When you have a child who has frequent meltdowns or tantrums, it’s frustrating and overwhelming. It’s also exhausting trying to figure out what to do. As a result, you may respond differently each time. First, you might try talking to your child. Next, you might ignore the tantrum, and after that, you might decide a consequence is the right course of action. 

Inconsistent responses leave kids confused, resulting in more dysregulation. When they feel out of control, they look to their parents to be their safe space. When your responses are calm and predictable, they help your children regulate emotions faster. These consistent responses can signal safety to their system, and they start to gain the skill of self-regulation. When you apply a guess-and-check model, the dysregulation only increases. 

3. Less stimulation

When children are dysregulated, so too are their sensory systems. When they’re having tantrums, many parents I work with desire to talk to their children as their first response. For example, they may say, “Why are you crying? Use your words, calm down, or I had to take your toys because you weren’t listening.” When we talk to our children during a tantrum or a moment of dysregulation, their already taxed sensory system can’t take in any more. The burden is too much, and we place more demands on them. 

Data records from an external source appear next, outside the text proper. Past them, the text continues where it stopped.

-- ==== Sys2Proof/Machine/Faults.lean ====
section
/-! DEFINITION. Faults.lean: what the findings of the code lead to: the retirement list (R384, R385), row faults and
strikes (R375 to R383), queued migrations (R386), leaky buckets (R364) and integrity events (R368). -/
namespace Sys2Proof.Machine

/-- Put a page on the retirement list (R384, R385). -/
def State.retirePage (s : State) (region off cause : Nat) : State :=
  let wi := s.obj 0x6050 2 0
  let ri := s.obj 0x6050 3 0
  let page := off / 4096
  let listed := (upTo (wi - ri)).any fun i =>
    let w := s.obj 0x6050 1 ((ri + i) % 4096)
    bits w 11 0 == region && bits w 51 16 == page
  if listed then s
  else if 4096 ≤ wi - ri then
    (s.count 0x6050 4).logEvent 3 5 (region + page * 2 ^ 16 + cause * 2 ^ 52) (s.regionTenant region)
  else
    (s.setObj 0x6050 1 (wi % 4096) (region + cause * 2 ^ 12 + page * 2 ^ 16 + s.time.frame * 2 ^ 64)).setObj 0x6050 2 0 (wi + 1)

/-- Retire the page of a mapped place when it lies in a WRITTEN chunk of a live region. -/
def State.retirePlace (s : State) (mapped cause : Nat) : State :=
  match s.placeRegion mapped with
  | none => s
  | some (r, off) => if s.written (chunkOf (s.slot r).now off) then s.retirePage r off cause else s

/-- State of a rank unit (0x6030.03). -/
def State.rankState (s : State) (st ru : Nat) : Nat := s.obj 0x6030 3 (st * 256 + ru)
def State.setRank (s : State) (st ru v : Nat) : State := s.setObj 0x6030 3 (st * 256 + ru) v

/-- Queue a migration of a rank unit (R386): urgent ones before planned ones, the oldest first; one that is already
queued or running adds nothing, but a planned one that becomes urgent moves up. -/
def State.queueMigration (s : State) (st ru : Nat) (urgent blind : Bool) : State :=
  let k := s.stack st
  let running := match k.mig with | some m => m.src == ru | none => false
  if running then
    if urgent then s.modStack st fun k => { k with mig := k.mig.map fun m => { m with urgent := true, blind := m.blind || blind } } else s
  else
    match k.migQ.find? (·.1 == ru) with
    | some q =>
      if urgent && !q.2.1 then
        let rest := k.migQ.filter (·.1 != ru)
        s.modStack st fun k => { k with migQ := rest.filter (·.2.1) ++ [(ru, true, blind)] ++ rest.filter (!·.2.1) }
      else s.modStack st fun k => { k with migQ := k.migQ.map fun x => if x.1 == ru then (x.1, x.2.1, x.2.2 || blind) else x }
    | none =>
      s.modStack st fun k =>
        { k with migQ := if urgent then k.migQ.filter (·.2.1) ++ [(ru, true, blind)] ++ k.migQ.filter (!·.2.1)
                         else k.migQ ++ [(ru, false, false)] }

/-- A rank unit leaves service for an uncorrectable finding or the command path (R362, R152): an urgent migration,
unless it is DEGRADED; a free spare becomes FAILED (log 20). -/
def State.loseUnit (s : State) (st ru : Nat) (blind : Bool) : State :=
  let v := s.rankState st ru
  let dest := match (s.stack st).mig with | some m => m.dst == ru | none => false
  -- the destination of the running migration: a planned migration behind it (R392)
  if dest then s.queueMigration st ru false blind
  else if v = 0 ∨ v = 1 then s.queueMigration st ru true blind
  else if v = 3 then s.setRank st ru 4
  else s

/-- A free spare (R80, R387): not the destination of the migration that runs. -/
def State.isSpare (s : State) (st ru : Nat) : Bool :=
  s.rankState st ru == 3 && (match (s.stack st).mig with | some m => m.dst != ru | none => true)

/-- The free spare of a stack with the highest number PC x 4 + SID (R380). -/
def State.highSpare (s : State) (st : Nat) : Option Nat :=
  ((upTo 256).filter fun u => s.isSpare st u).getLast?

/-- The free spare with the lowest number, other than the splice host (R387). -/
def State.lowSpare (s : State) (st : Nat) : Option Nat :=
  (upTo 256).find? fun u => s.isSpare st u

/-- Entries of a quarter that are not FREE (R383). -/
def State.quarterUsed (s : State) (st sid : Nat) : List Nat :=
  ((upTo 64).map (· + 64 * sid)).filter fun i => spState (s.obj 0x6020 1 (st * 256 + i)) != 0

/-- Open the splice host when none is open and take the next substitute: bank and row (R380); none after the host is
lost (R393). -/
def State.takeSubstitute (s : State) (st : Nat) : Option (Nat × Nat) × State :=
  let n := s.obj 0x6020 3 st
  let take (s : State) : Option (Nat × Nat) × State := (some (n % 16, n / 16), s.setObj 0x6020 3 st (n + 1))
  if s.obj 0x6020 2 st != 0xFFFF then (if s.rankState st (s.obj 0x6020 2 st) = 5 then take s else (none, s))
  else
    match s.highSpare st with
    | none => (none, s)
    | some u => take ((s.setRank st u 5).setObj 0x6020 2 st u)

/-- Retire the pages of a row's four lines (R382). -/
def State.retireRow (s : State) (st pc sid bank row cause : Nat) : State :=
  s.each (upTo 4) fun s c => s.retirePlace (mkPlace st pc sid bank row (4 * c)) cause

/-- Queue a planned migration of the rank unit of a SID that holds most entries when more than 48 of its quarter are
in use (R383). -/
def State.checkQuarter (s : State) (st sid : Nat) : State :=
  let used := s.quarterUsed st sid
  let k := s.stack st
  let busy := k.migQ.any (·.1 % 4 == sid) || (match k.mig with | some m => m.src % 4 == sid | none => false)
  if used.length > 48 && !busy then
    let held (pc : Nat) := (used.filter fun i => spPc (s.obj 0x6020 1 (st * 256 + i)) == pc).length
    match leastBy (fun pc => 64 - held pc) (upTo 64) with
    | some pc => s.queueMigration st (pc * 4 + sid) false false
    | none => s
  else s

/-- Splice a row again or for the first time: entry i, strikes after, what serves its lines until they move (R382). -/
def State.spliceRow (s : State) (st sid pc bank row i strikes : Nat) (homes : List (Option (Nat × Nat))) : State :=
  match s.takeSubstitute st with
  | (none, s) => s
  | (some (b, r), s) =>
    let s1 := (s.setObj 0x6020 1 (st * 256 + i) (packSplice 1 strikes pc bank row b r 0)).bump 0x6020 4 strikes 1
    (s1.modStack st fun k =>
      { k with copies := (k.copies.filter (·.entry != i)) ++ [{ entry := i, line := 0, homes }] }).checkQuarter st sid

/-- A hard row fault at a place of a stack, as the stack addresses it (R376, R382). -/
def State.rowFault (s : State) (st pc sid bank row : Nat) : State :=
  let ru := pc * 4 + sid
  if s.isSpare st ru then s.setRank st ru 4
  else
    -- the faulty row is a substitute in the host, or a row with or without an entry of its own
    let asSub := (upTo 256).find? fun i =>
      let w := s.obj 0x6020 1 (st * 256 + i)
      s.obj 0x6020 2 st == ru && spState w == 1 && spSubBank w == bank && spSubRow w == row
    match asSub.orElse fun _ => s.spliceEntry st pc sid bank row with
    | some i =>
      let w := s.obj 0x6020 1 (st * 256 + i)
      let sid := i / 64
      let strikes := min 3 (spStrikes w + 1)
      let before := ((s.stack st).copies.find? fun c => c.entry == i).map (·.homes)
      let homes := (upTo 4).map fun l =>
        if spState w == 1 && bit (spMoved w) l then some (spSubBank w, spSubRow w) else (before.getD []).getD l none
      let s1 := s.spliceRow st sid (spPc w) (spBank w) (spRow w) i strikes homes
      if spStrikes w = 1 then s1.retireRow st (spPc w) sid (spBank w) (spRow w) 2
      else if spStrikes w = 2 then s1.queueMigration st (spPc w * 4 + sid) false false
      else s1
    | none =>
      let free := ((upTo 64).map (· + 64 * sid)).find? fun i => spState (s.obj 0x6020 1 (st * 256 + i)) == 0
      let host := if s.obj 0x6020 2 st != 0xFFFF then s.rankState st (s.obj 0x6020 2 st) == 5 else (s.highSpare st).isSome
      match free, host with
      | some i, true => s.spliceRow st sid pc bank row i 1 []
      | _, _ =>
        ((s.retireRow st pc sid bank row 3).queueMigration st ru false false).logEvent 3 4
          (st + pc * 256 + sid * 2 ^ 16 + bank * 2 ^ 20 + row * 2 ^ 24)

/-- What a finding's event needs to know (R368). -/
structure FindInfo where
  /-- 0 demand, 1 patrol, 2 engine or read-modify-write. -/
  source : Nat
  /-- Physical place of the sector. -/
  place : Nat
  /-- Master of the read. -/
  master : Nat
  /-- Positions located or erased. -/
  positions : List Nat
  /-- Symbols located or erased. -/
  symbols : Nat
deriving DecidableEq, Repr

/-- Lanes of some positions as a 38-bit mask. -/
def laneMask (ps : List Nat) : Nat :=
  ((ps.filter (· < 72)).map laneOf).eraseDups.foldl (fun m l => m + 2 ^ l) 0

/-- The body of an integrity event (R368). -/
def State.findBody (s : State) (finding : Nat) (i : FindInfo) : Nat :=
  let reg := s.placeRegion (s.unphysical i.place)
  let (m, r, o) := match reg with | some (r, o) => (1, r, o) | none => (0, 0, 0)
  finding + i.source * 2 ^ 3 + plStack i.place * 2 ^ 5 + plPc i.place * 2 ^ 10 + plSid i.place * 2 ^ 16 +
    plBank i.place * 2 ^ 18 + plRow i.place * 2 ^ 22 + plSector i.place * 2 ^ 37 + m * 2 ^ 41 + i.master * 2 ^ 42 +
    r * 2 ^ 48 + min 7 i.symbols * 2 ^ 60 + o * 2 ^ 64 + laneMask i.positions * 2 ^ 112 + s.time.frame * 2 ^ 192

/-- Log an integrity event (R368, R512). -/
def State.integrityEvent (s : State) (finding : Nat) (i : FindInfo) (quiet : Bool) : State :=
  let t := (s.placeRegion (s.unphysical i.place)).bind fun x => s.regionTenant x.1
  s.logEvent 2 finding (s.findBody finding i) t 255 quiet

/-- One addition to a pseudo-channel's leaky bucket (R364). -/
def State.bucketAdd (s : State) (i : FindInfo) : State :=
  let p := plPcNo i.place
  let v := s.obj 0x6002 1 p
  if v + 1 > s.live' 0x6002 2 0 then
    ((s.setObj 0x6002 1 p 0).bump 0x6002 4 p 1).integrityEvent 6 i false
  else s.setObj 0x6002 1 p (v + 1)

/-- Report the located positions of a finding by lane (R363, R189). -/
def State.reportLanes (s : State) (p : Nat) (located : List Nat) : State :=
  s.each ((located.filter (· < 72)).map laneOf) fun s lane =>
    s.modPc p fun c => { c with lanes := Map.upd {} lane (fun l => { l with located := l.located + 1 }) c.lanes }

/-- Lanes of a pseudo-channel marked suspect or marked for repair (R187, R193). -/
def State.watchedLanes (s : State) (p : Nat) : List Nat :=
  ((s.pc p).lanes.filter fun (_, l) => l.marked || l.suspect).map (·.1)

/-- Lanes marked for repair (R359). -/
def State.markedLanes (s : State) (p : Nat) : List Nat :=
  ((s.pc p).lanes.filter fun (_, l) => l.marked).map (·.1)

/-- Frames of the patrol interval in hours (R365). -/
def hoursFrames (h : Nat) : Nat := h * 3600 * 1000000

/-- Remember a correctable finding and raise a row fault when an earlier finding of the same sector, rewritten since
and within the same patrol interval, shares a located position (R375). -/
def State.noteFinding (s : State) (place : Nat) (located : List Nat) : State :=
  let st := plStack place
  let p := plPcNo place
  let watched := s.watchedLanes p
  if located.all fun q => 72 ≤ q || watched.contains (laneOf q) then s
  else
    let k := s.stack st
    let limit := hoursFrames k.patrolFor
    let hit := k.recents.any fun f =>
      f.place == place && f.rewritten && decide (s.time.frame < f.frame + limit) && f.symbols.any fun q => located.contains q
    let s1 := s.modStack st fun k =>
      let f : RecentFinding := { place, symbols := located, rewritten := false, frame := s.time.frame }
      { k with recents := (k.recents ++ [f]).drop (k.recents.length + 1 - 64) }
    if hit then s1.rowFault st (plPc place) (plSid place) (plBank place) (plRow place) else s1

/-- Mark the remembered findings of a sector as rewritten (R375). -/
def State.noteRewrite (s : State) (place : Nat) : State :=
  s.modStack (plStack place) fun k =>
    { k with recents := k.recents.map fun f => if f.place == place then { f with rewritten := true } else f }

/-- A parity event of a pseudo-channel (R151, R361): counted, and true when the events of this reel now exceed their
limit (R152). -/
def State.parityEvent (s : State) (p : Nat) : State × Bool :=
  let st := p / 64
  let s1 := (s.stBump st 0x2003 1 (p % 64) 1).modPc p fun c => { c with parityReel := c.parityReel + 1 }
  (s1, decide ((s1.pc p).parityReel > s1.stLive st 0x2003 5 0))

/-- Quarantine a pseudo-channel at the next frame boundary (R152, R180, R184). -/
def State.quarantine (s : State) (p : Nat) : State :=
  s.modStack (p / 64) fun k => if k.fenceNext.contains (p % 64) then k else { k with fenceNext := k.fenceNext ++ [p % 64] }

/-- A lane FAILED (R180, R393): the pseudo-channel's data stays readable, so it is evacuated, each of its rank units in
service migrated as urgent, in SID order. -/
def State.evacuatePc (s : State) (p : Nat) : State :=
  let st := p / 64
  if s.obj 0x6031 1 p != 0 then s
  else
    let s1 := (s.setObj 0x6031 1 p 1).modStack st fun k => { k with evacuate := k.evacuate ++ [p % 64] }
    s1.each (upTo 4) fun s sid =>
      let ru := p % 64 * 4 + sid
      if s.rankState st ru = 0 ∨ s.rankState st ru = 1 then s.queueMigration st ru true false else s

/-- Take the entries of SIDs out of a queue (R104): reads are arbitrated anew; the writes that are visible and not yet in the
stack are the answer. -/
def State.takeOut (s : State) (p : Nat) (sids : Nat → Bool) : List QEntry × State :=
  let l := (s.pc p).queue.filter fun e => sids (plSid e.place)
  let owed := l.filter fun e => e.kind != .read && (match e.stage with | .writing _ => false | _ => true)
  let reads := (l.filter fun e => e.kind == .read).map (·.req)
  let s1 := s.modPc p fun x =>
    { x with
      queue := x.queue.filter fun e => !sids (plSid e.place)
      inflight := x.inflight.filter fun f => !sids (plSid f.place) }
  (owed.map fun e => { e with stage := .waiting }, s1.each reads.eraseDups fun s id => s.modReq id fun r => { r with phase := .arb })

/-- Entries of a rank unit that left service for its command path (R152, R390): the visible writes are held for the
destination, and reads are arbitrated anew. -/
def State.holdUnit (s : State) (p sid : Nat) : State :=
  let x := s.takeOut p fun n => n == sid
  x.2.modStack (p / 64) fun k => { k with heldWrites := k.heldWrites ++ x.1 }

/-- An unrecoverable command-path error (R152): the rank unit leaves service when every faulty command addressed one
SID; otherwise, and on a DEGRADED rank unit (R387), the pseudo-channel is quarantined. -/
def State.unrecoverable (s : State) (p : Nat) (sids : List Nat) : State :=
  let s1 := s.stBump (p / 64) 0x2003 3 (p % 64) 1
  match sids.eraseDups with
  | [sid] =>
    let ru := p % 64 * 4 + sid
    let v := s1.rankState (p / 64) ru
    if v = 6 then s1.quarantine p
    else if v = 0 ∨ v = 1 then (s1.loseUnit (p / 64) ru true).holdUnit p sid
    else s1.loseUnit (p / 64) ru true
  | _ => s1.quarantine p

end Sys2Proof.Machine
end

In most cases, the dysregulation increases, and the tantrum becomes more intense. You feel defeated because you’re trying to say the right things. However, it’s not the most ideal approach for how to soothe an emotionally dysregulated child. Resist explaining or talking to your child at this moment. Stay calm, stay with them, and validate their feelings while holding your boundaries. Let your child experience their emotions while staying calm. 

“Resist explaining or talking to your child at this moment. Stay calm, stay with them, and validate their feelings while holding your boundaries. Let your child experience their emotions

As counterintuitive as it may seem, you should work on regulation while your child is regulated. Save your explanations or questions for a different time when they’re calm and listening. In most cases, your child doesn’t need an explanation for why they did something wrong; they know so much more than we give them credit for.

How to Mitigate Tantrums and Build Self-Regulation Skills

I teach a process called the boundary-empathy-sandwich to help parents respond to or mitigate a tantrum. First, you state the boundary: “You can’t have a cookie before dinner.” Next, you express empathy for how your child is likely feeling: “I know it’s hard when we don’t get something we really want. I get that.” Last, you restate the boundary: “But you can’t have a cookie before dinner.” 

Helping your child gain self-regulation skills takes time. There’s a reason I work with families for a minimum of two months. We have to be kind and gentle with ourselves. Patience is an overlooked and underestimated virtue, but it is vital in showing ourselves grace and helping our children develop into resilient and emotionally healthy human beings.